Adventures in Yurting
Perhaps because I was feeling all outdoorsy and nature-girl from my stint with camping, I was gung-ho when my sister and brother-in-law suggested we go on a yurt adventure to Manti, Utah. Julie and Reo went to Snow College, mere minutes from the yurt, and I was more than pumped to visit their old stomping grounds-- plus hang out with their son Holden, the most adorable baby ever. Besides, we needed a break from our tired Rock Band routine.
I should have taken it as a bad sign that Holden cried for nearly the entire journey to said yurt, but I chalked it up to his being an infant. Also I should have taken it as a bad sign that we got checked into our campsite by a nine-year-old boy, but I chalked that up to bad parenting (which I've experienced first-hand as of late).
I can't remember the first time I knew I wanted to stay in a yurt. It wasn't very long ago, and I was surfing the web for some reason (Or maybe no reason at all, which I sometimes do) and I saw a picture of a yurt. Obviously, it was not this particular yurt.
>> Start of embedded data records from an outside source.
/-- A STREAM takes the value of cycle c. -/
def acqStreamCycle (s : State) (u c : Nat) (v : BitVec 256) : State :=
  let a := s.acqOf u
  match a.begin_ with
  | some b =>
    if c < b || a.done || a.lost.isSome then s
    else
      let s := if a.started then s
        else
          -- the START mark of a gated stream is followed by the TRIG mark of the trigger that started it (R319)
          let first := if s.flag .acqCfgStreamGate u then a.marks.take 1 else []
          let s := s.acqPut u (s.acqStartMark u c)
          let s := forEach first (fun t s => s.acqPut u (BitVec.ofNat 256 (trigMark 9 t t.tc))) s
          (s.acqVisible u).updAcq u fun a => { a with started := true, marks := a.marks.drop first.length }
      let a := s.acqOf u
      let r := packCycle (s.acqSource u) (s.fld .acqAvgAvgN u) (s.fld .acqAvgAvgShift u) c v a.pack
      let s := s.setAcq u { a with pack := r.1 }
      let s := forEach r.2 (fun e s => s.acqEmit u c e.1 e.2) s
      let a := s.acqOf u
      if a.lost.isSome then s
      else s.setAcq u { a with got := a.got + 1, done := s.acqPost u != 0 && decide (s.acqPost u ≤ a.got + 1) }
  | none => s

/-- An entry of a record that begins with cycle e.1 is written: one of the history (`past`) lies in memory already, any other
goes through the write FIFO. The first that finds it full is the overflow of R318: the record ends before that cycle. -/
def acqRecEntry (s : State) (u : Nat) (past : Bool) (r : Rec) (e : Nat × BitVec 256) : Rec × State :=
  if (s.acqOf u).lost.isSome then (r, s)
  else if !past && s.acqFull u 1 then
    ({ r with pack := Pack.init, got := e.1 - r.first, full := false },
      s.updAcq u fun a => { a with lost := some (e.1, true) })
  else
    let k := (r.hdr + 1 + r.wrote) % max 1 (s.acqLen u)
    let s := if past then s.acqLand u k e.2 else s.acqStore u k e.2
    ({ r with wrote := r.wrote + 1, ovr := r.ovr || bit r.part 0, inv := r.inv || bit r.part 4 },
      s.updAcq u fun a => { a with entries := a.entries + 1 })

/-- A record takes the value of cycle c. Its flags count for the entries that the value enters (R317). -/
def acqRecCycle (s : State) (u : Nat) (r : Rec) (c : Nat) (v : BitVec 256) (past : Bool) : Rec × State :=
  if c < r.first || r.last < c || r.full || (s.acqOf u).lost.isSome then (r, s)
  else
    let src := s.acqSource u
    let f := valueFlags src v
    let p := packCycle src (s.fld .acqAvgAvgN u) (s.fld .acqAvgAvgShift u) c v r.pack
    let fin := c == r.last
    let out := p.2 ++ (if fin then (packFlush src p.1).map (fun e => (p.1.first, e)) else [])
    let r := { r with pack := if fin then Pack.init else p.1, got := r.got + 1, part := r.part ||| f, full := fin }
    let q := out.foldl (fun (q : Rec × State) e => q.2.acqRecEntry u past q.1 e) (r, s)
    (if out.isEmpty then q.1 else { q.1 with part := if p.1.vals.isEmpty && p.1.n == 0 then 0 else f }, q.2)
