-- ==== Sys2Proof/Machine/LinkTx.lean ====
section
/-!
DEFINITION. The transmitter of a Basord Link port (spec/16 R428 to R436, R445): what each lane of the transmit map carries
in one cycle, and the effects of a START that is sent. The stages of R433 between a block formed and its arrival are the
cable's and the peer's: they lie with whoever sends the receive rows.
-/

namespace Sys2Proof.Machine

/-! ## CRC-32 of IEEE 802.3, bit 0 first (R427, R431) -/

def crcBit (b : Bool) (c : Nat) : Nat :=
  if (c % 2 == 1) != b then (c / 2) ^^^ 0xEDB88320 else c / 2

def crcWord (w : Dword) : Nat → Nat → Nat
  | 0, c => c
  | n + 1, c => crcWord w n (crcBit (bit w.toNat (63 - n)) c)

/-- The CRC of the covered blocks. -/
def linkCrc (l : List Dword) : Nat := l.foldl (fun c w => crcWord w 64 c) 0xFFFFFFFF ^^^ 0xFFFFFFFF

/-! ## Scrambler and test sequence (R427, R447) -/

/-- The scrambler x^58 + x^39 + 1 over the bits of a block, bit 0 first: its new register, and the bits for the line from
bit `64 - n` on. -/
def scramble (w : Nat) : Nat → Nat → Nat → Nat × Nat
  | 0, r, o => (r, o)
  | n + 1, r, o =>
    let b := ((bit w (63 - n) != bit r 38) != bit r 57)
    scramble w n ((2 * r + ofBool b) % 2 ^ 58) (o + ofBool b <<< (63 - n))

/-- The next n bits of PRBS31, x^31 + x^28 + 1, inverted as O.150 has it (PRESUMED, log entry 7), the first in the lowest
bit: the new register, and the bits. -/
def prbsBits : Nat → Nat → Nat → Nat × Nat
  | 0, r, o => (r, o)
  | n + 1, r, o =>
    let b := bit r 30 != bit r 27
    prbsBits n ((2 * r + ofBool b) % 2 ^ 31) (o + ofBool (!b) <<< (51 - n))

/-! ## Control blocks (R429, R434, R435) -/

/-- Lanes of a map, rising. -/
def lanesOf (m : Nat) : List Nat := setBits m 4

/-- Lowest lane of a map. -/
def lowLane (m : Nat) : Nat := (lanesOf m).headD 0

def checkBlock (ncyc crc seq : Nat) : Dword := mkBlock 0x60 (1 <<< 52 + (ncyc - 1) <<< 50 + crc <<< 16 + seq)

def trainBlock (lane port dev stage rxOk : Nat) (marker : Word) : Dword :=
  mkBlock 0x60 (lane <<< 50 + port <<< 48 + dev <<< 42 + stage <<< 38 + rxOk <<< 34 + marker.toNat)

def keepaliveBlock (bits : BitVec 52) : Dword := mkBlock 0x60 (2 <<< 52 + bits.toNat)

def statusBlock (rxOk : Nat) : Dword := mkBlock 0x60 (3 <<< 52 + rxOk <<< 48)

def auditBlock (delivered : BitVec 48) : Dword := mkBlock 0x60 (4 <<< 52 + delivered.toNat)

/-- CREDIT: the last number delivered, the credits returned, INIT (R434). -/
def creditBlock (x : Port) (init : Bool) : Dword :=
  mkBlock 0x40 (((x.rxNext + 65535) % 65536) <<< 40 + (x.giveDec % 4096) <<< 28 + (x.giveBulk % 4096) <<< 16
    + (ofBool init) <<< 15)

def requestBlock (seq : Nat) : Dword := mkBlock 0x50 (seq <<< 36)

def startBlock (seq map : Nat) : Dword := mkBlock 0x50 (1 <<< 52 + seq <<< 36 + map <<< 32)
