/-- What a register's snapshot copy latches (R424): the active copies of the shadow sets, and else the register. -/
def snapView (s : State) (r : Reg) (i : Nat) : Nat :=
  match r with
  | .ochShdVamp => s.shdAct (i / 8) (i % 8)
  | .ochShdLoop01 => s.shdAct i 8
  | .ochShdLoop23 => s.shdAct i 9
  | .ochShdCh => s.shdAct i 10
  | r => s.view r i

/-- The state with the units of `Prior` as the present cycle found them. -/
def before (s : State) : State :=
  { s with dec := s.prior.dec, evf := s.prior.evf, dma := s.prior.dma, jrn := s.prior.jrn, ports := s.prior.ports, och := s.prior.och }

/-- What the host reads of a register: a counter that the present cycle has increased shows its value before (R522). -/
def hostView (s : State) (r : Reg) (i : Nat) : Nat :=
  let k := SMap.get 0 s.counted (r.key i)
  if k ≠ 0 then k - 1 else if r.wraps then s.before.view r i else s.view r i

/-- What a place reads as; zero where the access reaches nothing (R521, R523). -/
def placeView (s : State) (x : Place) : Nat :=
  if !s.regOpen x.reg x.inst then 0 else if x.copy then s.snapRd x.reg x.inst else s.hostView x.reg x.inst

/-! ## Reads of 64-bit registers (R22, R520) -/

/-- Key of a place's latch or hold. -/
def placeKey (x : Place) : Nat := 2 * x.reg.key x.inst + ofBool x.copy

/-- A 32-bit read of a low word loads the latch with the high word of the same instant. -/
def lowRead (s : State) (x : Place) : State :=
  let v := s.placeView x
  let s : State := { s with latch := SMap.put 0 s.latch (placeKey x) (v / 2 ^ 32 + 1) }
  s.returns (v % 2 ^ 32)

/-- A 32-bit read of a high word returns and empties the latch, or returns the current high word. -/
def highRead (s : State) (x : Place) : State :=
  let k := SMap.get 0 s.latch (placeKey x)
  if k = 0 then s.returns (s.placeView x / 2 ^ 32)
  else ({ s with latch := SMap.put 0 s.latch (placeKey x) 0 }).returns (k - 1)

/-! ## Writes (R20, R520, R522) -/

/-- A 64-bit register takes a whole value, by the rules of its owner (R368, R385, R411, R420). -/
def store64 (s : State) (r : Reg) (i v : Nat) : State :=
  match r with
  | .evfProdMap => s.debugRoute true v
  | .timerStart => if s.flag .timerCtrlEn i then s else s.wr r i (v &&& r.info.rw)
  | .qpCmdBase => if s.qpEn i then s else s.wr r i (v &&& r.info.rw)
  | .qpRplBase => if s.qpEn i then s else s.wr r i (v &&& r.info.rw)
  | r => s.wr r i (v &&& r.info.rw)

/-- A 64-bit register that the host may write. -/
def writable64 (s : State) (x : Place) : Bool :=
  !x.copy && x.reg.info.wide && x.reg.info.rw != 0 && s.regOpen x.reg x.inst

def hold64 (s : State) (x : Place) (w : Nat) : State := { s with hold := SMap.put 0 s.hold (placeKey x) w }

/-- A 32-bit write to the low word is held. -/
def lowWrite (s : State) (x : Place) (v : Nat) : State :=
  if s.writable64 x then s.hold64 x (v % 2 ^ 32 + 1) else s

/-- A 32-bit write to the high word takes effect with the held low word, or alone. -/
def highWrite (s : State) (x : Place) (v : Nat) : State :=
  if s.writable64 x then
    let k := SMap.get 0 s.hold (placeKey x)
    let low := if k = 0 then s.view x.reg x.inst % 2 ^ 32 else k - 1
    (s.hold64 x 0).store64 x.reg x.inst (low + 2 ^ 32 * (v % 2 ^ 32))
  else s

/-- An 8-byte write takes effect at once and discards a held low word. -/
def wholeWrite (s : State) (x : Place) (v : Nat) : State :=
  if s.writable64 x then (s.hold64 x 0).store64 x.reg x.inst v else s

/-- A write by the access codes of a register's bits (R20): RW bits take the value, W1C ones clear, W1S ones set; all others
keep theirs, and a W1C bit that the block sets in the same cycle stays set (R522). -/
def plainWrite (s : State) (r : Reg) (i v : Nat) : State :=
  let x := r.info
  let all := 2 ^ r.bits - 1
  let kept := s.rd r i &&& (all - x.rw) &&& (all - (v &&& x.w1c) ||| s.raisedBits r i)
  s.wr r i (kept ||| (v &&& x.rw) ||| (v &&& x.w1s))

/-- A write to `BLL[n].SLEEP`: the bits that change act (R446). -/
def sleepWrite (s : State) (n v : Nat) : State :=
  let s := if bit v 0 == s.flag .bllSleepTxSleep n then s else if bit v 0 then s.txSleepSet n else s.txSleepClear n
  if bit v 1 == s.flag .bllSleepRxSleep n then s else if bit v 1 then s.rxSleepSet n else s.rxSleepClear n

/-- A 32-bit write to a register of the EVF, DMA, JRN, BLL, DSPX and CE pages that has behaviour of its own, or to a plain
one. -/
def engineWrite (s : State) (r : Reg) (i v : Nat) : State :=
  match r with
  | .evfCfg => s.stormConfig v
  | .evfChRoute => s.debugRoute false v
  | .evfFire => forEach (setBits v 32) (fun b s => s.fireChannel (32 * i + b)) s
  | .evfSupp => s.suppWrite i v
  | .timerPeriod => if s.flag .timerCtrlEn i then s else s.wr r i v
  | .timerCtrl => s.timerCtrl i v
  | .dmaCtrl => if bit v 0 then s.dmaRunSet i v else s.dmaRunClear i v
  | .dmaTail => s.dmaTail i v
  | .jrnHostRd => s.jrnHostRd (slice v 0 24)
  | .bllBitslip => if bit v 0 then s.bitslip i else s
  | .bllSleep => s.sleepWrite i v
  | .bllEyeCtrl => if bit v 31 then s.eyeStart i v else s.plainWrite r i v
  | .dspMbox => (s.updCore i fun c => { c with mboxIn := BitVec.ofNat 32 v }).coreLine i 6
  | .qpLen => if s.qpEn i then s else s.plainWrite r i v
  | .qpCtrl => if bit v 0 then s.qpEnable i else s.qpDisable i
  | r => s.plainWrite r i v

/-- A 32-bit write to a register that its unit lets through. -/
def store32 (s : State) (r : Reg) (i v : Nat) : State :=
  match r with
  | .glbIrqPend0 => s.irqClear 0 v
  | .glbIrqPend1 => s.irqClear 1 v
  | .bdacTarget => s.bdTarget i v
  | .hkInj => s.hkRequest (slice v 0 6)
  | .guardPeak => s.limitWrite .peak i v
  | .guardRms => s.limitWrite .rms i v
  | .guardDuty => s.limitWrite .duty i v
  | .guardBmin => s.limitWrite .bmin i v
  | .guardBmax => s.limitWrite .bmax i v
  | .guardBrate => s.limitWrite .brate i v
  | .guardTrip => forEach (s.wordChans i v) (fun n s => s.guardRelease n) s
  | .guardForce => forEach (s.wordChans i v) (fun n s =>
      (s.wr .guardForce (n / 32) (setBit (s.rd .guardForce (n / 32)) (n % 32) true)).guardTrip n 8) s
  | .guardBtrip => forEach (((setBits v 32).map (32 * i + ·)).filter fun k => decide (k < 48)) (fun k s => s.guardBrelease k) s
  | .ochTblData => s.tblDataWrite i (BitVec.ofNat 32 v)
  | .ochJumpReq => s.asyncPost i (slice v 0 8)
  | .ochShdCommit => s.shadowCommit i (slice v 0 16) (slice v 16 9)
  | .ochShdVamp => s.shadowWrite (i / 8) (i % 8) v
  | .ochShdLoop01 => s.shadowWrite i 8 v
  | .ochShdLoop23 => s.shadowWrite i 9 v
  | .ochShdCh => s.shadowWrite i 10 v
  | .acqSwtrig => forEach ((setBits v 24).filter s.hasAcq) (fun u s => s.acqTrigNow u 0) s
  | .acqRdPtr => s.acqRdPtr i (slice v 0 29)
  | r => s.engineWrite r i v

/-- A 4-byte host write at an aligned offset of BAR0. -/
def write4 (s : State) (offset v : Nat) : State :=
  match place? offset with
  | some x =>
    if x.copy then s
    else if x.reg.info.wide then (if x.high then s.highWrite x v else s.lowWrite x v)
    else if s.regOpen x.reg x.inst then s.store32 x.reg x.inst v
    else s
  | none => s

/-- An access of a size or alignment that BAR0 does not take is counted (R362). -/
def badAccess (s : State) : State := if s.pcie.linkUp && !s.pcie.d3hot && s.dev != 0 then s.bump .glbPcieBadacc else s

/-- A host write to BAR0 of 4 bytes, or of 8 (R362, R520). -/
def bar0Write (s : State) (offset : Nat) (wide : Bool) (v : Nat) : State :=
  if offset % (if wide then 8 else 4) ≠ 0 then s.badAccess
  else if wide then
    match place? offset with
    | some x =>
      if x.reg.info.wide then (if x.copy then s else s.wholeWrite x v)
      else (s.write4 offset (v % 2 ^ 32)).write4 (offset + 4) (v / 2 ^ 32)
    | none => s.write4 (offset + 4) (v / 2 ^ 32)
  else s.write4 offset (v % 2 ^ 32)

/-- BAR4 and configuration space answer (R359, R360, R365). -/
def pcieUp (s : State) : Bool := s.pcie.linkUp

/-! ## BAR4 (R365, R386) -/

/-- What lies at a word of BAR4. -/
inductive Bar4 where
  | cmdTail (q : Nat)
  | cmdHead (q : Nat)
  | rplHead (q : Nat)
  | rplTail (q : Nat)
  | dmaTail (i : Nat)
  | msixAddr (v : Nat) (high : Bool)
  | msixData (v : Nat)
  | msixMask (v : Nat)
  | msixPend (high : Bool)
  deriving DecidableEq, Repr

/-- The word at a 4-byte-aligned offset of BAR4; none where it is reserved. -/
def bar4At (o : Nat) : Option Bar4 :=
  if o < 0x400 then
    match o % 0x100 with
    | 0 => some (.cmdTail (o / 0x100))
    | 8 => some (.cmdHead (o / 0x100))
    | 0x10 => some (.rplHead (o / 0x100))
    | 0x18 => some (.rplTail (o / 0x100))
    | _ => none
  else if 0x1000 ≤ o ∧ o < 0x1100 then (if o % 8 = 0 then some (.dmaTail ((o - 0x1000) / 8)) else none)
  else if 0x2000 ≤ o ∧ o < 0x2400 then
    let v := (o - 0x2000) / 16
    match o % 16 with
    | 0 => some (.msixAddr v false)
    | 4 => some (.msixAddr v true)
    | 8 => some (.msixData v)
    | 12 => some (.msixMask v)
    | _ => none
  else if o = 0x3000 then some (.msixPend false)
  else if o = 0x3004 then some (.msixPend true)
  else none

/-- What a 4-byte read of BAR4 returns: it changes nothing. -/
def bar4View (s : State) (o : Nat) : Nat :=
  match bar4At o with
  | some (.cmdTail q) => (s.qp q).tail
  | some (.cmdHead q) => (s.qp q).head
  | some (.rplHead q) => (s.qp q).rplHead
  | some (.rplTail q) => (s.qp q).rplTail
  | some (.dmaTail i) => s.fld .dmaTailIndex i
  | some (.msixAddr v high) => slice (SMap.get 0 s.pcie.msgAddr v).toNat (if high then 32 else 0) 32
  | some (.msixData v) => (SMap.get 0 s.pcie.msgData v).toNat
  | some (.msixMask v) => ofBool (bit s.pcie.vmask.toNat v)
  | some (.msixPend high) => slice s.pcie.pba.toNat (if high then 32 else 0) 32
  | none => 0

/-- An MSI-X table entry's address or data, or its mask bit, takes a value (R365, R367). -/
def msixAddrWrite (s : State) (v : Nat) (x : Dword) : State :=
  { s with pcie := { s.pcie with msgAddr := SMap.put 0 s.pcie.msgAddr v x } }
def msixDataWrite (s : State) (v : Nat) (x : Word) : State :=
  { s with pcie := { s.pcie with msgData := SMap.put 0 s.pcie.msgData v x } }
def msixMaskWrite (s : State) (v : Fin 64) (b : Bool) : State :=
  if b then { s with pcie := { s.pcie with vmask := BitVec.ofNat 64 (setBit s.pcie.vmask.toNat v true) } }
  else s.msixUnmask (.vector v)

/-- A 4-byte host write to BAR4: pointers that the device owns, pending bits and reserved offsets take none. -/
def bar4Write4 (s : State) (o v : Nat) : State :=
  match bar4At o with
  | some (.cmdTail q) => s.cmdTail q v
  | some (.rplHead q) => s.rplHead q v
  | some (.dmaTail i) => when (s.hostDma i) (fun s => s.dmaTail i v) s
  | some (.msixAddr k high) =>
    s.msixAddrWrite k (BitVec.ofNat 64 (place (SMap.get 0 s.pcie.msgAddr k).toNat (if high then 32 else 0) 32
      (if high then v else v / 4 * 4)))
  | some (.msixData k) => s.msixDataWrite k (BitVec.ofNat 32 v)
  | some (.msixMask k) => s.msixMaskWrite (Fin.ofNat 64 k) (bit v 0)
  | _ => s

/-- A host write to BAR4 of 4 bytes, or of 8 as two of 4. -/
def bar4Write (s : State) (o : Nat) (wide : Bool) (v : Nat) : State :=
  if !s.hostBar4 then s
  else if wide then (s.bar4Write4 o (v % 2 ^ 32)).bar4Write4 (o + 4) (v / 2 ^ 32)
  else s.bar4Write4 o (v % 2 ^ 32)

/-- Size of a BAR in address bits (R361): BAR0 has 16 MiB, BAR2 64 GiB, BAR4 1 MiB. All three are of 64 bits; BAR2 alone is
prefetchable. -/
def barBits (k : Nat) : Nat := if k = 0 then 24 else if k = 1 then 36 else 20

/-- A base address register takes the address bits above its size. -/
def barWrite (s : State) (k v : Nat) : State :=
  let x := BitVec.ofNat 64 (v / 2 ^ barBits k * 2 ^ barBits k)
  { s with pcie := { s.pcie with bars := SMap.put 0 s.pcie.bars k x } }

/-- MSI-X Enable is written: once it is set, what no mask holds back leaves (R367). -/
def msixEnable (s : State) (b : Bool) : State :=
  forEach (List.range 64) (fun v s => s.msixFlush v) { s with pcie := { s.pcie with msixEn := b } }

/-- A host write. -/
def registerWrite (s : State) (t : RegTarget) (v : Nat) : State :=
  match t with
  | .bar0 offset wide => s.bar0Write offset.toNat wide v
  | .msixAddr k => when s.hostBar4 (fun s => s.msixAddrWrite k (BitVec.ofNat 64 v)) s
  | .msixData k => when s.hostBar4 (fun s => s.msixDataWrite k (BitVec.ofNat 32 v)) s
  | .msixMask k => when s.hostBar4 (fun s => s.msixMaskWrite k (bit v 0)) s
  | .bar4 offset wide => s.bar4Write offset.toNat wide v
  | .barBase k => when s.pcieUp (fun s => s.barWrite k v) s
  | .msixEnable => when s.pcieUp (fun s => s.msixEnable (bit v 0)) s
  | .functionMask => when s.pcieUp (fun s =>
      if bit v 0 then { s with pcie := { s.pcie with fmask := true } } else s.msixUnmask .function) s
  | .aerStatus => when s.pcieUp (fun s => { s with pcie := { s.pcie with aer := s.pcie.aer &&& ~~~(BitVec.ofNat 32 v) } }) s
  | .maxPayload => when (s.pcieUp && decide (7 ≤ v) && decide (v ≤ 9))
      (fun s => { s with pcie := { s.pcie with maxPayload := 2 ^ v } }) s
  | .maxRead => when (s.pcieUp && decide (7 ≤ v) && decide (v ≤ 12))
      (fun s => { s with pcie := { s.pcie with maxRead := 2 ^ v } }) s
Anyway, since that moment I've been digging yurts and their whole architectural style, which is like a tepee, but not. Note from the picture above that the top of a yurt is flat, not cone-shaped as a tepee. This yurt boasted a skylight at the top, perfect for stargazing. Usually stargazing makes me too dizzy to be enjoyable, since I can't tilt my head back and look up at the same time. If I was lying on my bed, though? I could totally handle it.
Unfortunately, this was my bed:
Now, I wasn't expecting five-star accommodations or anything, but I was expecting something better than this broken-down futon, which actually looks much cleaner in the photo than it did in real life. Just take my word for it.
Julie and Reo's bed, however, had a whole different vibe (think The Princess and the Pea):
If these things alone had been the yurt's only shortcomings, no big. I can handle odd, unsanitary furniture (I've lived in a college dorm, after all).
Alas, we had booked the yurt for the same weekend a family reunion had booked all the camping spaces around the yurt. And by around, I mean that one tent was pitched so close to our deck that using our grill would have set said tent on fire. Things I tripped on/almost tripped on while walking to the yurt:
--one inflatable pool with waterslide
--two pack-n-plays (neither of them for Holden)
--three camp chairs
The members of the family reunion wore matching shirts. Also, they stared at us. Whenever we were outside. So we did not spend a lot of time at the yurt on our yurt adventure.
Which didn't turn out to be all bad. We ate good burgers, toured the desereted Snow College campus, and even went to Wal-Mart (where we bought sheets for our bed, because a sleeping bag was just not enough). Plus, we ate at yet another One Man Band Diner.
Oh, and you could see exactly zero stars from the yurt's skylight.